Mississippi Delta Tamales
7 to 8 dozen tamales
Cooking Methodbraising, sauteeing, steaming
OccasionBuffet, Family Get-together, game day
Recipe Coursemain course, side dish
Dietary Considerationegg-free, gluten-free, lactose-free, peanut free, soy free, tree nut free
Taste and Texturemeaty, savory, spiced
- 6 to 8 pounds boneless pork shoulder, chuck roast, or chicken
- ¾ cup vegetable oil
- ¼ cup chili powder
- 2 tablespoons paprika
- 2 tablespoons kosher salt
- 1 tablespoon onion powder
- 1 tablespoon garlic powder
- 2 teaspoons black pepper
- 1 teaspoon cayenne pepper
- 1 teaspoon ground cumin
- 7 to 8 dozen corn husks
- 8 cups yellow cornmeal or masa mix
- 4 teaspoons baking powder
- 2 teaspoons salt
- 1 2/3 cups lard or vegetable shortening
- 6 to 8 cups of the broth from cooking the meat, warm
To make the meat filling:
Cut the meat into large chunks and place in a large, heavy pot. Cover with cold water. Bring to a boil over high heat. Cover the pot, reduce the heat to medium-low, and simmer until the meat is very tender, 2 to 2 ½ hours. Remove the meat and reserve the cooking liquid. When the meat is cool enough to handle, remove and discard any skin and large chunks of fat. Shred or dice the meat into small pieces. There should be 14 to 16 cups of meat. Heat the oil in a large, heavy pot over medium heat. Stir in the chili powder, paprika, salt, onion powder, garlic powder, black pepper, cayenne, and cumin. Add the meat and stir to coat with the oil and spices. Cook, stirring often, until the meat is warmed through, 7 to 10 minutes. Set aside.
To prepare the corn husks: While the meat is cooking, soak the husks in a large bowl or sink of very warm water until they are soft and pliable, about 2 hours. Gently separate the husks into single leaves, trying not to tear them. Wash off any dust and discard any corn silks. Keep any shucks that split to the side, since two small pieces can be overlapped and used as one.
To make the cornmeal dough: Stir the cornmeal, baking powder, salt, and lard together in a large bowl until well blended. Gradually stir in enough warm broth to make soft, spongy dough that is the consistency of thick mashed potatoes. The dough should be quite moist, but not wet. Cover the bowl with a damp cloth.

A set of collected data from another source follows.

-- ==== Sys2Proof/Tests/Slice0.lean ====
section
/-! SUPPORT. The model's own tests: decoding of words written out from the spec, one step on a small state per vector of
95_test_vectors.md, and for every statement with hypotheses a state and operands that meet them together. -/

open Sys2Proof
open Sys2Proof.Machine

namespace Tests.Slice0

/-! ## Helpers -/

/-- The state `exec` leaves, if it leaves one. -/
def ran (i : Instr) (s : State) : Option State :=
  match exec i s with
  | .next t => some t
  | .fault _ => none
  | .refused _ => none

/-- The state a sequence of operations leaves, if it leaves one. -/
def ranAll (is : List Instr) (s : State) : Option State :=
  match runOps is s with
  | .next t => some t
  | .fault _ => none
  | .refused _ => none

/-- The state `step` leaves, if it leaves one. -/
def stepped (s : State) : Option State :=
  match step s with
  | .next t => some t
  | .fault _ => none
  | .refused _ => none

/-- A unit with the parameters of the vectors (R10), lines 0, 1 and 7 enabled, both channels at neutral. -/
def bench : State :=
  { State.resetAt Config.vectors 0 with
    tb := 2500,
    caps := [⟨true, 1000, 0⟩, ⟨true, 600, 1400⟩, resetRecord, resetRecord, resetRecord, resetRecord, resetRecord,
      ⟨true, 0, 0⟩],
    throttle := ⟨1500, 1500, 1500⟩, steering := ⟨1500, 1500, 1500⟩, ledOut := ⟨9, 9, 9⟩, draws := 0 }

/-- The same unit with both split modes `per_field` (R88, R114). -/
def splitBench : State :=
  { bench with cfg := { Config.vectors with clearAllMode := .perField, ledDescMode := .perField } }

/-- `bench` with the scheduler running at a slot. -/
def running (slot : BitVec 3) : State := { bench with ledRun := true, phase := slot }

/-- `s` with record 0 and TB replaced. -/
def line0 (s : State) (en : Bool) (rise width tb : U32) : State := { s.setRecord 0 ⟨en, rise, width⟩ with tb := tb }

/-- The invariant as checks that can be evaluated. -/
abbrev Sound (s : State) : Prop :=
  s.cfg.Legal ∧ s.caps.length = s.cfg.maxChannels ∧ EnvelopeHolds s.throttle ∧ EnvelopeHolds s.steering ∧
  (∀ r ∈ s.caps, r.en = false → r.rise = 0 ∧ r.width = 0) ∧
  (∀ p ∈ s.clrPending, p.1 < s.cfg.maxChannels) ∧ s.clrPending.Nodup ∧
  (s.cfg.clearAllMode = .atomic → s.clrPending = []) ∧
  (∀ p ∈ s.descPending, p.2 = descField (ledTable s.status) p.1) ∧ (s.descPending.map Prod.fst).Nodup ∧
  (s.cfg.ledDescMode = .atomic → s.descPending = []) ∧
  (∀ f ∈ [DescField.r, .g, .b, .pat],
    f ∈ s.descPending.map Prod.fst ∨ descField s.desc f = descField (ledTable s.status) f)

theorem inv_of_sound {s : State} (h : Sound s) : Inv s := by
  obtain ⟨h1, h2, h3, h4, h5, h6, h7, h8, h9, h10, h11, h12⟩ := h
  exact ⟨h1, h2, fun c => by cases c <;> assumption, h5, h6, h7, h8, h9, h10, h11,
    fun f => h12 f (by cases f <;> decide)⟩

theorem bench_inv : Inv bench := inv_of_sound (by decide)

theorem split_inv : Inv splitBench := inv_of_sound (by decide)

/-! ## Well-formedness: a term each check refuses (R46, R64) -/

theorem test_wellFormed_last_line : Instr.WellFormed 8 (.capen 7) := by decide

theorem test_illFormed_capen : ¬ Instr.WellFormed 8 (.capen 8) := by decide

theorem test_illFormed_capr : ¬ Instr.WellFormed 8 (.capr 8) := by decide

theorem test_illFormed_capf : ¬ Instr.WellFormed 5 (.capf 5) := by decide

theorem test_illFormed_rdclr : ¬ Instr.WellFormed 256 (.rdclr 256) := by decide

/-! ## Decoding: 95_test_vectors.md section 2, each field written out (R61): OP, RZ, SEL, DATA -/

theorem test_decode_fields :
    decode 8 (0b0001#4 ++ 0#20 ++ 4#8 ++ 0#32) = .instr (.capen 4) ∧
    decode 8 (0b0010#4 ++ 0#20 ++ 0#8 ++ 0#32) = .instr (.capr 0) ∧
    decode 8 (0b0011#4 ++ 0#20 ++ 3#8 ++ 0#32) = .instr (.capf 3) ∧
    decode 8 (0b0100#4 ++ 0#20 ++ 1#8 ++ 0#32) = .instr (.rdclr 1) ∧
    decode 8 (0b0101#4 ++ 0#20 ++ 0#8 ++ 0#32) = .instr .clrall ∧
    decode 8 (0b0110#4 ++ 0#20 ++ 0#8 ++ 1500#32) = .instr (.tbadv 1500) := by decide

theorem test_decode_fields_more :
    decode 8 (0b0111#4 ++ 0#20 ++ 1#8 ++ 0xFFFFFFFF#32) = .instr (.pwmset .steering (-1)) ∧
    decode 8 (0b1000#4 ++ 0#20 ++ 1#8 ++ 0#32) = .instr (.pwmper .steering) ∧
    decode 8 (0b1001#4 ++ 0#20 ++ 6#8 ++ 0#32) = .instr (.stset .hostDisarmed) ∧
    decode 8 (0b1010#4 ++ 0#20 ++ 0#8 ++ 0#32) = .instr .ledstart ∧
    decode 8 (0b1011#4 ++ 0#20 ++ 0#8 ++ 0#32) = .instr .ledtick ∧
    decode 8 (0b1100#4 ++ 0#20 ++ 0#8 ++ 0#32) = .instr .ledblank := by decide

theorem test_decode_lines :
    decode 8 0x1000000700000000 = .instr (.capen 7) ∧
    decode 8 0x1000000800000000 = .illegal .badSelector ∧
    decode 8 0x10000004000000FF = .illegal .reservedBits ∧
    decode 8 0x2000010000000000 = .illegal .reservedBits ∧
    decode 8 0x5000000100000000 = .illegal .reservedBits ∧
    decode 8 0x6000000100000000 = .illegal .reservedBits := by decide

theorem test_decode_values :
    decode 8 0x60000000FFFFFFFF = .instr (.tbadv 4294967295) ∧
    decode 8 0x7000000080000000 = .instr (.pwmset .throttle (BitVec.ofInt 32 (-2147483648))) ∧
    decode 8 0x700000007FFFFFFF = .instr (.pwmset .throttle 2147483647) ∧
    decode 8 0x8000000100000001 = .illegal .reservedBits ∧
    decode 8 0x9000000700000000 = .illegal .badSelector ∧
    decode 8 0x9000FF0700000000 = .illegal .reservedBits ∧
    decode 8 0xA000000000000001 = .illegal .reservedBits := by decide

theorem test_decode_reserved_opcodes :
    decode 8 0x0000000700000000 = .illegal .reservedOpcode ∧
    decode 8 0xD000000000000000 = .illegal .reservedOpcode ∧
    decode 8 0xE000000000000000 = .illegal .reservedOpcode ∧
    decode 8 0xF0000000FFFFFFFF = .illegal .reservedOpcode := by decide

theorem test_decodeTableWord :
    decodeTableWord 64 0x1000000400000000 = some (.capen 4) ∧
    decodeTableWord 64 0x9000000700000000 = none ∧ decodeTableWord 72 0xB000000000000000 = none := by decide

/-! ## Capture: vectors V1 to V24 -/

/-- V1. -/
theorem test_capen : (ran (.capen 4) bench).map (·.record 4) = some ⟨true, 0, 0⟩ := by decide

/-- V7. -/
theorem test_capr : (ran (.capr 0) (line0 bench true 0 7 1000)).map (·.record 0) = some ⟨true, 1000, 7⟩ := by decide

/-- V8. -/
theorem test_capr_disabled : ran (.capr 0) (line0 bench false 5 0 1000) = some (line0 bench false 5 0 1000) := by
  decide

To assemble the tamales: Remove a corn husk from the water and pat it dry. Lay the husk on a work surface. Spread about ¼ cup of the dough in an even layer across the wide end of the husk to within 1 inch of the edges. Spoon about 1 tablespoon of the meat filling in a line down the center of the dough. Roll the husk so that the dough surrounds the filling and forms a cylinder or package. Fold the bottom under to close the end and complete the package. Place the completed tamales in a single layer on a baking sheet. Repeat until all the dough and filling are used.
To cook the tamales:
To simmer: Stand the tamales upright, closed side down, in a large pot. Place enough tamales in the pot so that they do not fall over or come unrolled. Carefully fill the pot with enough water to come just to the top of the tamales, trying not to pour water directly into the tamales. Bring the water to a boil over high heat. Cover the pot, reduce the heat to medium-low, and simmer until the dough is firm and pulls away from the husk easily and cleanly, about 1 hour.
To steam: Stand the tamales upright, closed side down, in a large steamer basket. Cover the tamales with a damp towel or additional husks. Steam the tamales over simmering water until the dough is firm and pulls away from the husk easily and cleanly, 1 to 1¼ hours.
Serve the tamales warm, in their husks. Remove the husks to eat.